Flavour Profile: They have a robust, "beany" flavour that is more pronounced than common green beans.
Texture: Best eaten when young and slender (about 15–20 cm). If left too long on the vine, they become "stringy" and tough.
The Seeds: If you miss the harvest window, don't worry. Inside are beautiful, large seeds—often mottled purple and black—which can be dried and used like kidney beans in stews.
Growing Conditions
Runner beans are famously resilient but have a few specific preferences:
Sunlight: They crave full sun but appreciate a bit of shelter from harsh winds.
Water: They are thirsty plants. Consistent watering is the secret to a heavy crop and preventing the flowers from dropping off before they set fruit.
Pollination: Unlike many other beans, runner beans rely heavily on bees to pollinate their flowers.

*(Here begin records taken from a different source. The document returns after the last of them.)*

theorem witness_Updates_2 :
    (∃ s : State, ((Instr.updOpen ({ key := 1, tag := 7, seq := 3, mac := 245552656148455406783219866020203929710 } : Bap) 9).wf = true) ∧ (s.calm = true) ∧ (((s.upTo 9).bapAccept ({ key := 1, tag := 7, seq := 3, mac := 245552656148455406783219866020203929710 } : Bap) 5).1 = true) ∧ ((s.bcp.keys.getD ({ key := 1, tag := 7, seq := 3, mac := 245552656148455406783219866020203929710 } : Bap).key {}).upd = false))
    ∧ (∃ s : State, ((Instr.updOpen ({ ver := 0x20 } : Bap) 9).wf = true) ∧ (s.calm = true) ∧ ((s.upTo 9).bapHeard ({ ver := 0x20 } : Bap) 5 = false))
    ∧ (∃ s : State, ((Instr.updOpen ({ key := 1, seq := 3, mac := 1 } : Bap) 9).wf = true) ∧ (s.calm = true) ∧ ((s.upTo 9).bapHeard ({ key := 1, seq := 3, mac := 1 } : Bap) 5 = true) ∧ (((s.upTo 9).bapAccept ({ key := 1, seq := 3, mac := 1 } : Bap) 5).1 = false) ∧ (((s.upTo 9).bapDrops ({ key := 1, seq := 3, mac := 1 } : Bap).ip).length < 15))
    ∧ (∃ s : State, ((Instr.updOpen ({ ip := 6, key := 1, seq := 3, mac := 1 } : Bap) 9).wf = true) ∧ (s.calm = true) ∧ ((s.upTo 9).bapHeard ({ ip := 6, key := 1, seq := 3, mac := 1 } : Bap) 5 = true) ∧ (((s.upTo 9).bapAccept ({ ip := 6, key := 1, seq := 3, mac := 1 } : Bap) 5).1 = false) ∧ (15 ≤ ((s.upTo 9).bapDrops ({ ip := 6, key := 1, seq := 3, mac := 1 } : Bap).ip).length))
    ∧ (∃ s : State, ((Instr.updData ({ key := 1, tag := 7, seq := 3, mac := 51753637625117986290970759655834374434 } : Bap) 9).wf = true) ∧ (s.calm = true) ∧ (((s.upTo 9).bapAccept ({ key := 1, tag := 7, seq := 3, mac := 51753637625117986290970759655834374434 } : Bap) 6).1 = true) ∧ ((s.bcp.keys.getD ({ key := 1, tag := 7, seq := 3, mac := 51753637625117986290970759655834374434 } : Bap).key {}).upd = false))
    ∧ (∃ s : State, ((Instr.updData ({ ver := 0x20 } : Bap) 9).wf = true) ∧ (s.calm = true) ∧ ((s.upTo 9).bapHeard ({ ver := 0x20 } : Bap) 6 = false)) :=
    ⟨⟨({ State.reset with bcp := { State.reset.bcp with booted := true, keys := { right := 4, upd := true } :: { key := some 5, right := 4 } :: List.replicate 6 {} } } : State), by decide +kernel⟩,
    ⟨keyed, by decide +kernel⟩,
    ⟨keyed, by decide +kernel⟩,
    ⟨({ keyed with bcp := { keyed.bcp with srcs := [⟨6, List.replicate 15 4, none⟩] } } : State), by decide +kernel⟩,
    ⟨({ State.reset with bcp := { State.reset.bcp with booted := true, keys := { right := 4, upd := true } :: { key := some 5, right := 4 } :: List.replicate 6 {} } } : State), by decide +kernel⟩,
    ⟨keyed, by decide +kernel⟩⟩

theorem witness_Updates_3 :
    (∃ s : State, ((Instr.updData ({ key := 1, seq := 3, mac := 1 } : Bap) 9).wf = true) ∧ (s.calm = true) ∧ ((s.upTo 9).bapHeard ({ key := 1, seq := 3, mac := 1 } : Bap) 6 = true) ∧ (((s.upTo 9).bapAccept ({ key := 1, seq := 3, mac := 1 } : Bap) 6).1 = false) ∧ (((s.upTo 9).bapDrops ({ key := 1, seq := 3, mac := 1 } : Bap).ip).length < 15))
    ∧ (∃ s : State, ((Instr.updData ({ ip := 6, key := 1, seq := 3, mac := 1 } : Bap) 9).wf = true) ∧ (s.calm = true) ∧ ((s.upTo 9).bapHeard ({ ip := 6, key := 1, seq := 3, mac := 1 } : Bap) 6 = true) ∧ (((s.upTo 9).bapAccept ({ ip := 6, key := 1, seq := 3, mac := 1 } : Bap) 6).1 = false) ∧ (15 ≤ ((s.upTo 9).bapDrops ({ ip := 6, key := 1, seq := 3, mac := 1 } : Bap).ip).length))
    ∧ (∃ s : State, ((Instr.updCommit ({ key := 1, tag := 7, seq := 3, mac := 100509789386091759111324151169296659317 } : Bap) 9).wf = true) ∧ (s.calm = true) ∧ (((s.upTo 9).bapAccept ({ key := 1, tag := 7, seq := 3, mac := 100509789386091759111324151169296659317 } : Bap) 7).1 = true) ∧ ((s.bcp.keys.getD ({ key := 1, tag := 7, seq := 3, mac := 100509789386091759111324151169296659317 } : Bap).key {}).upd = false))
    ∧ (∃ s : State, ((Instr.updCommit ({ ver := 0x20 } : Bap) 9).wf = true) ∧ (s.calm = true) ∧ ((s.upTo 9).bapHeard ({ ver := 0x20 } : Bap) 7 = false))
    ∧ (∃ s : State, ((Instr.updCommit ({ key := 1, seq := 3, mac := 1 } : Bap) 9).wf = true) ∧ (s.calm = true) ∧ ((s.upTo 9).bapHeard ({ key := 1, seq := 3, mac := 1 } : Bap) 7 = true) ∧ (((s.upTo 9).bapAccept ({ key := 1, seq := 3, mac := 1 } : Bap) 7).1 = false) ∧ (((s.upTo 9).bapDrops ({ key := 1, seq := 3, mac := 1 } : Bap).ip).length < 15))
    ∧ (∃ s : State, ((Instr.updCommit ({ ip := 6, key := 1, seq := 3, mac := 1 } : Bap) 9).wf = true) ∧ (s.calm = true) ∧ ((s.upTo 9).bapHeard ({ ip := 6, key := 1, seq := 3, mac := 1 } : Bap) 7 = true) ∧ (((s.upTo 9).bapAccept ({ ip := 6, key := 1, seq := 3, mac := 1 } : Bap) 7).1 = false) ∧ (15 ≤ ((s.upTo 9).bapDrops ({ ip := 6, key := 1, seq := 3, mac := 1 } : Bap).ip).length)) :=
    ⟨⟨keyed, by decide +kernel⟩,
    ⟨({ keyed with bcp := { keyed.bcp with srcs := [⟨6, List.replicate 15 4, none⟩] } } : State), by decide +kernel⟩,
    ⟨({ State.reset with bcp := { State.reset.bcp with booted := true, keys := { right := 4, upd := true } :: { key := some 5, right := 4 } :: List.replicate 6 {} } } : State), by decide +kernel⟩,
    ⟨keyed, by decide +kernel⟩,
    ⟨keyed, by decide +kernel⟩,
    ⟨({ keyed with bcp := { keyed.bcp with srcs := [⟨6, List.replicate 15 4, none⟩] } } : State), by decide +kernel⟩⟩

theorem witness_Updates_4 :
    (∃ s : State, ((Instr.updActivate ({ key := 1, tag := 7, seq := 3, mac := 203564008940563778591840940937791841832 } : Bap) 9).wf = true) ∧ (s.calm = true) ∧ (((s.upTo 9).bapAccept ({ key := 1, tag := 7, seq := 3, mac := 203564008940563778591840940937791841832 } : Bap) 8).1 = true) ∧ ((s.bcp.keys.getD ({ key := 1, tag := 7, seq := 3, mac := 203564008940563778591840940937791841832 } : Bap).key {}).upd = false))
    ∧ (∃ s : State, ((Instr.updActivate ({ ver := 0x20 } : Bap) 9).wf = true) ∧ (s.calm = true) ∧ ((s.upTo 9).bapHeard ({ ver := 0x20 } : Bap) 8 = false))
    ∧ (∃ s : State, ((Instr.updActivate ({ key := 1, seq := 3, mac := 1 } : Bap) 9).wf = true) ∧ (s.calm = true) ∧ ((s.upTo 9).bapHeard ({ key := 1, seq := 3, mac := 1 } : Bap) 8 = true) ∧ (((s.upTo 9).bapAccept ({ key := 1, seq := 3, mac := 1 } : Bap) 8).1 = false) ∧ (((s.upTo 9).bapDrops ({ key := 1, seq := 3, mac := 1 } : Bap).ip).length < 15))
    ∧ (∃ s : State, ((Instr.updActivate ({ ip := 6, key := 1, seq := 3, mac := 1 } : Bap) 9).wf = true) ∧ (s.calm = true) ∧ ((s.upTo 9).bapHeard ({ ip := 6, key := 1, seq := 3, mac := 1 } : Bap) 8 = true) ∧ (((s.upTo 9).bapAccept ({ ip := 6, key := 1, seq := 3, mac := 1 } : Bap) 8).1 = false) ∧ (15 ≤ ((s.upTo 9).bapDrops ({ ip := 6, key := 1, seq := 3, mac := 1 } : Bap).ip).length))
    ∧ (∃ s : State, ((Instr.eraseComplete 9).wf = true) ∧ (s.calm = true) ∧ (s.bcp.upd = some (⟨1, 1, 0, 5, 0, 0, 3, 128, []⟩ : Upd)) ∧ ((⟨1, 1, 0, 5, 0, 0, 3, 128, []⟩ : Upd).phase = 0) ∧ (1 < (⟨1, 1, 0, 5, 0, 0, 3, 128, []⟩ : Upd).left))
    ∧ (∃ s : State, ((Instr.eraseComplete 9).wf = true) ∧ (s.calm = true) ∧ (s.bcp.upd = some (⟨1, 1, 0, 5, 0, 0, 1, 128, []⟩ : Upd)) ∧ ((⟨1, 1, 0, 5, 0, 0, 1, 128, []⟩ : Upd).phase = 0) ∧ ((⟨1, 1, 0, 5, 0, 0, 1, 128, []⟩ : Upd).left ≤ 1)) :=
    ⟨⟨({ State.reset with bcp := { State.reset.bcp with booted := true, keys := { right := 4, upd := true } :: { key := some 5, right := 4 } :: List.replicate 6 {} } } : State), by decide +kernel⟩,
    ⟨keyed, by decide +kernel⟩,
    ⟨keyed, by decide +kernel⟩,
    ⟨({ keyed with bcp := { keyed.bcp with srcs := [⟨6, List.replicate 15 4, none⟩] } } : State), by decide +kernel⟩,
    ⟨({ keyed with bcp := { keyed.bcp with upd := some ⟨1, 1, 0, 5, 0, 0, 3, 128, []⟩ } } : State), by decide +kernel⟩,
    ⟨({ keyed with bcp := { keyed.bcp with upd := some ⟨1, 1, 0, 5, 0, 0, 1, 128, []⟩ } } : State), by decide +kernel⟩⟩
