/-- A flit in a replay buffer (R456): the send it is part of, its 256 bytes, and how often it has failed at the other end. -/
structure Flit where
  send : Nat
  bytes : List Byte
  fails : Nat
  deriving DecidableEq, Repr

/-- A Span link (R456): flits delivered, the failures of each flit to arrive by its number, whether it is retired, and the replay buffer,
oldest flit first. -/
structure LinkSt where
  delivered : List (List Byte)
  fails : Tab Nat
  retired : Bool
  replay : List Flit
  deriving DecidableEq, Repr

/-- What the hypervisor is told (R432 level 4, R443): state of a partition has failed, or its supervisor's image. -/
inductive Report where
  | stateFailed (part : Nat)
  | imageFailed (part : Nat)
  deriving DecidableEq, Repr

/-- A line bit (R324, R327): the line by its address in the device's memory, the party index (R325), whether it is the
write bit, and for an engine's mark the operation, context and token it belongs to. -/
structure Mark where
  line : Nat
  party : Nat
  write : Bool
  op : Nat
  ctx : Nat
  tok : Nat
  deriving DecidableEq, Repr

/-- A superseded store of a coherence list (R324): the byte's address, the value it had before, and the number of the
store that replaced it. -/
structure Past where
  addr : Nat
  old : Byte
  stamp : Nat
  deriving DecidableEq, Repr

/-- A releasing store that has performed (R331): its bytes, what it carries, its number, and the number of the store, other than
one of a chain of atomics, that has written over it. -/
structure Released where
  addr : Nat
  len : Nat
  carry : Carried
  stamp : Nat
  overAt : Option Nat
  deriving DecidableEq, Repr

/-- What a partition keeps on one die as it leaves it (R449 step 4): the die, its counter at the stop, and of the die's state what is
the partition's. -/
structure DieMove where
  die : Nat
  clk : Nat
  st : DieSt
  deriving DecidableEq, Repr

/-- A range of near storage on its way (R449): its first address at the source and what it holds, by offset, with its poisoned words. -/
structure RangeMove where
  base : Nat
  len : Nat
  bytes : Memory
  poison : List Nat
  deriving DecidableEq, Repr

/-- A stopped partition on its way to other clusters (R449 steps 4 and 5): its id and record, its clusters in order with their objects, its
saved contexts with the mode of each, what its dies keep for it, its storage, its launch queues with the doorbells that arrive during
the stop (R450), its requests and contributions, its port words and free counts, and a number above every number it uses. -/
structure Leaving where
  part : Nat
  st : PartSt
  clusters : List (Nat × Tab Obj)
  ctxs : List (Nat × RunMode × SavedCtx)
  dies : List DieMove
  ranges : List RangeMove
  queues : Tab LaunchQ
  hreqs : List HReq
  wires : List (Nat × Nat × Nat × PortWord)
  freeWires : List (Nat × Nat × Nat)
  free : List (Nat × Tab Nat)
  sends : List SpanSend
  next : Nat
  deriving DecidableEq, Repr
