/-- One word leaves a queue at retirement (R16): it is an acquire, it is counted, and its sender will hear of the room. -/
def popWord (s : State) (c : Nat) (k : Fin 4) (w : PortWord) : State :=
  let s1 := modCore s (coreOf c) (fun q => { q with rq := q.rq.set k (q.rq[k]).tail })
  let s2 := modCtx s1 c (fun x => { x with view := mergeView x.view w.view, recv := x.recv.set k (x.recv[k] + 1) })
  post { s2 with freeWires := s2.freeWires ++ [(coreOf c, coreOf w.src, k.val)] } .freeCountReport
    [coreOf c, coreOf w.src, k.val]

/-- One word sent through a port (R17, R126): a release, counted. -/
def sendWord (s : State) (c : Nat) (k : Fin 4) (v : Word) : State :=
  let s1 := drain s c
  let x := getCtx s1 c
  let b := x.pbind[k]
  let s2 := putCtx s1 c { x with sent := x.sent.set k (x.sent[k] + 1) }
  let q := (bindQueue b).val
  post { s2 with wires := s2.wires ++ [(coreOf c, bindCore b, q, ⟨v, c, x.view⟩)] } .portWordArrival
    [coreOf c, bindCore b, q]

/-- The result written to its destination field. -/
def writeDst (s : State) (c : Nat) (d : Option Reg) (v : Option Word) : State :=
  match d, v with
  | some r, some w =>
    match portOf r with
    | some k => sendWord s c k w
    | none => modCtx s c (fun x => setReg x r w)
  | _, _ => s

/-- The end-of-body rule of R109 for the levels listed, from the innermost. -/
def loopRule (x : Ctx) (a : Nat) : List (Fin 4) → Vector Word 4 → Vector Word 4 × Option Nat
  | [], lc => (lc, none)
  | l :: t, lc =>
    if lc[l] != 0 && x.le[l].toNat == a then
      let n := lc[l] - 1
      if n != 0 then (lc.set l n, some x.ls[l].toNat) else loopRule x a t (lc.set l n)
    else loopRule x a t lc

/-- The pJ of an instruction's class (R283); engine classes are charged by the engines. Log 11 (DEDUCED). -/
def pJ (ecls : Nat) : Nat := [4, 9, 14, 11].getD ecls 0

/-- What retirement does to the context's own registers (R89, R109, R161, R30): the pc, the loop counts, CHARGE, ECNT,
the prefix, the sticky flags, the counts of a translator run or a served order. Log 11 (DEDUCED). -/
def retireCtx (sp : Spec) (out : Out) (wu pc : Nat) (mem : Bool) (x : Ctx) : Ctx :=
  let nxt := out.pc.getD ((pc + 4) % 2 ^ 48)
  let lr := if sp.noEnd then (x.lc, none) else loopRule x pc [3, 2, 1, 0] x.lc
  let st1 := (if sp.fmt then putBits x.st.toNat 3 1 0 else x.st.toNat)
  { x with
    pc := pc48 (lr.2.getD nxt)
    lc := lr.1
    st := w64 (st1 ||| out.flags * 128)
    pfx := if sp.fmt then 0 else x.pfx
    charge := if mem then x.charge else w64 (x.charge.toNat + wu)
    ecnt := if mem then x.ecnt else BitVec.ofNat 48 (min (2 ^ 48 - 1) (x.ecnt.toNat + pJ sp.ecls))
    root := x.root.map (fun r => { r with count := r.count + 1 })
    serving := x.serving.map (fun v => { v with retired := v.retired + 1 })
    waiting := false
    stall := none
    notice := none }

/-- R309: the number of instructions after which a program that has not halted ends. Log 106 (DEDUCED). -/
def programLimit (v : Serving) : Nat := 64 + 2 * v.len

/-- Whether a context in root mode would retire past its meter (R262). Log 78 (DEDUCED). -/
def meterFull (x : Ctx) : Bool :=
  match x.root with
  | some r => r.limit ≤ r.count
  | none => false

/-- R309: a served program that has not halted ends when it reaches its limit. Log 106 (DEDUCED). -/
def checkLimit (s : State) (c : Nat) : State :=
  match (getCtx s c).serving with
  | some v => if programLimit v ≤ v.retired && !v.halted then postOnce s .programInstructionLimit [c] else s
  | none => s

/-- Whether a result goes out through a port (R17). -/
def sendsPort (sp : Spec) (out : Out) : Bool :=
  match sp.dst with
  | some r => (portOf r).isSome && out.val.isSome
  | none => false

/-- Retirement of an instruction whose effect is done (R89): words leave their queues, the result is written, registers
change, the region ends where the instruction synchronises; an event of R390 marks the task. Log 126 (DESIGN CHOICE). -/
def retire (sp : Spec) (c pc : Nat) (taken : List (Fin 4 × PortWord)) (out : Out) : State :=
  let ports := !taken.isEmpty || sendsPort sp out
  let s1 := taken.foldl (fun s p => popWord s c p.1 p.2) out.st
  let s2 := modCtx (writeDst s1 c sp.dst out.val) c (retireCtx sp out (sp.wu.getD out.wu) pc (isMem c))
  let s3 := checkLimit (if out.sync || ports then endRegion s2 c else s2) c
  if out.unv || ports then markUnv s3 c else s3

/-- An operand trap completed at its instruction: ILLEGAL and PRIVILEGE records hold the word (R86). -/
def fillWord (word : Nat) (t : Trap) : Trap :=
  if t.cause = cILLEGAL || t.cause = cPRIVILEGE then { t with spec0 := word } else t

/-- Whether the flags an instruction sets are trapped after retirement, and the trap (R30). Log 109 (DESIGN CHOICE). -/
def fpTrap (x : Ctx) (flags mask : Nat) : Option Trap :=
  if flags &&& bitsAt x.st.toNat 13 6 = 0 then none else some ⟨cFP, 0, false, flags * 128, mask, none⟩

/-- One context's attempt at an instruction: its state after retirement and a trap that follows it, a trap that leaves no
effect, or a wait. -/
def attempt (sp : Spec) (body : Body) (s : State) (c : Nat) : Res (State × Option Trap) :=
  let x := getCtx s c
  let pc := x.pc.toNat
  match legality sp x c with
  | some t => .trap t
  | none =>
    if sp.noEnd && bodyEnds x pc then .trap illegal11
    else
      let (ws, _) := gather x sp.srcs (queuesOf s c)
      match lostWord s ws with
      | some t => .trap t
      | none =>
        if ws.any (fun p => p.1.isNone) then .wait (noStall s c)
        else
          let taken := takenOf ws
          let own (q : Fin 4) : Nat := (taken.filter (fun p => p.1 == q)).length
          Res.bind (match sp.dst.bind portOf with
            | some k => sendCheck s c k own
            | none => .ok ()) fun _ =>
          match sp.wu.bind (budgetCheck x c) with
          | some t => .trap t
          | none =>
            Res.bind ((body (ws.filterMap Prod.fst) { s with cur := c }).onWait (fun s1 => noStall s1 c)) fun out =>
            if meterFull x then .trap ⟨cMETER, 0, false, 0, 0, none⟩
            else
              .ok (retire sp c pc taken out,
                match fpTrap x out.flags out.mask with
                | some t => some t
                | none => out.after)

/-- The effect of an instruction whose outcome a follower takes from its leader. Log 18 (DEDUCED). -/
def noEffect : Body := fun _ s => .ok { st := s }

/-- Whether a context in a mode issues: it holds a task and no stop has come into effect (R369, R370). -/
def issuing (m : RunMode) : Bool := m == .running || m == .stopping

/-- A context waits: the wait's beginning is kept (R88). Log 6 (DESIGN CHOICE). -/
def markWait (s : State) (c : Nat) : State :=
  let now := dieCounter s c
  modCtx s c (fun x => if x.waiting || !issuing x.mode then x else { x with waiting := true, waitSince := now })

/-- Followers take their leader's pc and loop state (R113, R299). Log 18 (DEDUCED). -/
def followLeader (s : State) (leader : Nat) (ms : List Nat) : State :=
  let l := getCtx s leader
  ms.foldl (fun s m => modCtx s m (fun x => { x with pc := l.pc, ls := l.ls, le := l.le, lc := l.lc, waiting := false })) s

/-- Of the members of a flock only the one that waits may be stalled (R128). -/
def unstall (s : State) (ms : List Nat) (m : Nat) : State := ms.foldl (fun s c => if c = m then s else noStall s c) s

/-- A member held by what an earlier member's part of the instruction leaves is stalled as its own attempt found it (R128). -/
def stallLike (s : State) (x : Ctx) (m : Nat) : State :=
  modCtx s m (fun y => { y with stall := x.stall, probeAt := x.probeAt, notice := if x.stall.isNone then none else y.notice })

/-- The members of a flock attempt an instruction in index order (R299, R300). Log 18 (DEDUCED). -/
def flockRun (sp : Spec) (body : Body) (word pc leader : Nat) (s0 : State) : List (Nat × Nat) → State → State
  | [], s => s
  | (i, m) :: rest, s =>
    let sp1 := if i ≠ 0 && sp.leadOnly then { sp with wu := some 0, srcs := [], dst := none } else sp
    let b := if i ≠ 0 && (sp.lead || sp.leadOnly) then noEffect else body
    match attempt sp1 b s m with
    | .trap t => takeFlock s leader m i (fillWord word t) pc
    | .wait s2 =>
      match attempt sp1 b s0 m with
      | .wait s1 => markWait (unstall s1 (flockOf s0 leader) m) leader
      | _ => markWait (stallLike (unstall s0 (flockOf s0 leader) m) (getCtx s2 m) m) leader
    | .ok (s1, some t) => takeFlock s1 leader m i (fillWord word t) pc
    | .ok (s1, none) => flockRun sp body word pc leader s0 rest s1

/-- An instruction of a single context, or of a flock's leader alone in its handler. -/
def issueOne (sp : Spec) (body : Body) (word : Nat) (s : State) (c : Nat) : State :=
  match attempt sp body s c with
  | .ok (s1, none) => s1
  | .ok (s1, some t) =>
    if issuing (getCtx s1 c).mode then takeTrap s1 c (fillWord word t) (getCtx s1 c).pc.toNat else s1
  | .trap t => takeTrap s c (fillWord word t) (getCtx s c).pc.toNat
  | .wait s1 => markWait s1 c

This makes them a fantastic choice for supporting local biodiversity.
Fun Fact: While most bean plants twine counter-clockwise, runner beans are "rebels" and twine clockwise around their supports
How To Grow
Growing runner beans is incredibly rewarding because they grow so fast you can almost see it happening. Since we're in late February, you're actually at the perfect time to start planning your "bean-stalk" empire.
Here is a step-by-step guide to getting a bumper crop.
- Timing and Starting
Runner beans are frost-tender, so timing is everything.
Indoors (Late April/Early May): Start seeds in deep pots (root trainers or recycled toilet roll tubes work great) about 3–4 weeks before the last frost.
Outdoors (Late May/June): Sow directly into the ground once the soil has warmed up and the risk of frost has passed.
- Prepare the "Bean Trench"
Runner beans are hungry and thirsty. If you want a massive harvest, do a little prep work:
Dig a hole or trench where they will grow and fill it with well-rotted manure or compost.
This acts like a sponge, holding onto the moisture the beans need during the hot summer months.
- Build a Support System
You need to build your supports before you plant. These vines are heavy and vigorous.
The Tepee: Lash 3–4 bamboo canes together at the top. Great for small spaces.
The A-Frame: Two rows of canes angled toward each other and tied to a horizontal cross-pole. This makes the beans easier to pick.
Spacing: Plant one bean at the base of each cane, about 5 cm (2 inches) deep.
- Care and Maintenance
Watering: This is the "golden rule." Water them deeply, especially once they start flowering. If the soil stays dry, the flowers will drop off without producing beans.
Mulching: Add a layer of bark or compost around the base to keep the roots cool.
Pinching Out: Once the vines reach the top of your canes, pinch off the growing tip. This encourages the plant to put its energy into side shoots and bean production rather than just getting taller
The Secret to a Long Harvest
Pick them constantly. The more you harvest, the more the plant produces. If you let the beans get huge and the seeds mature inside, the plant thinks its job is done and will stop flowering. Aim to pick them when they are about the length of a pencil.
How/When To Harvesting
Harvesting runner beans is a bit of a "sweet spot" game. If you’re too early, they’re tiny; if you’re too late, you’re basically eating green cardboard.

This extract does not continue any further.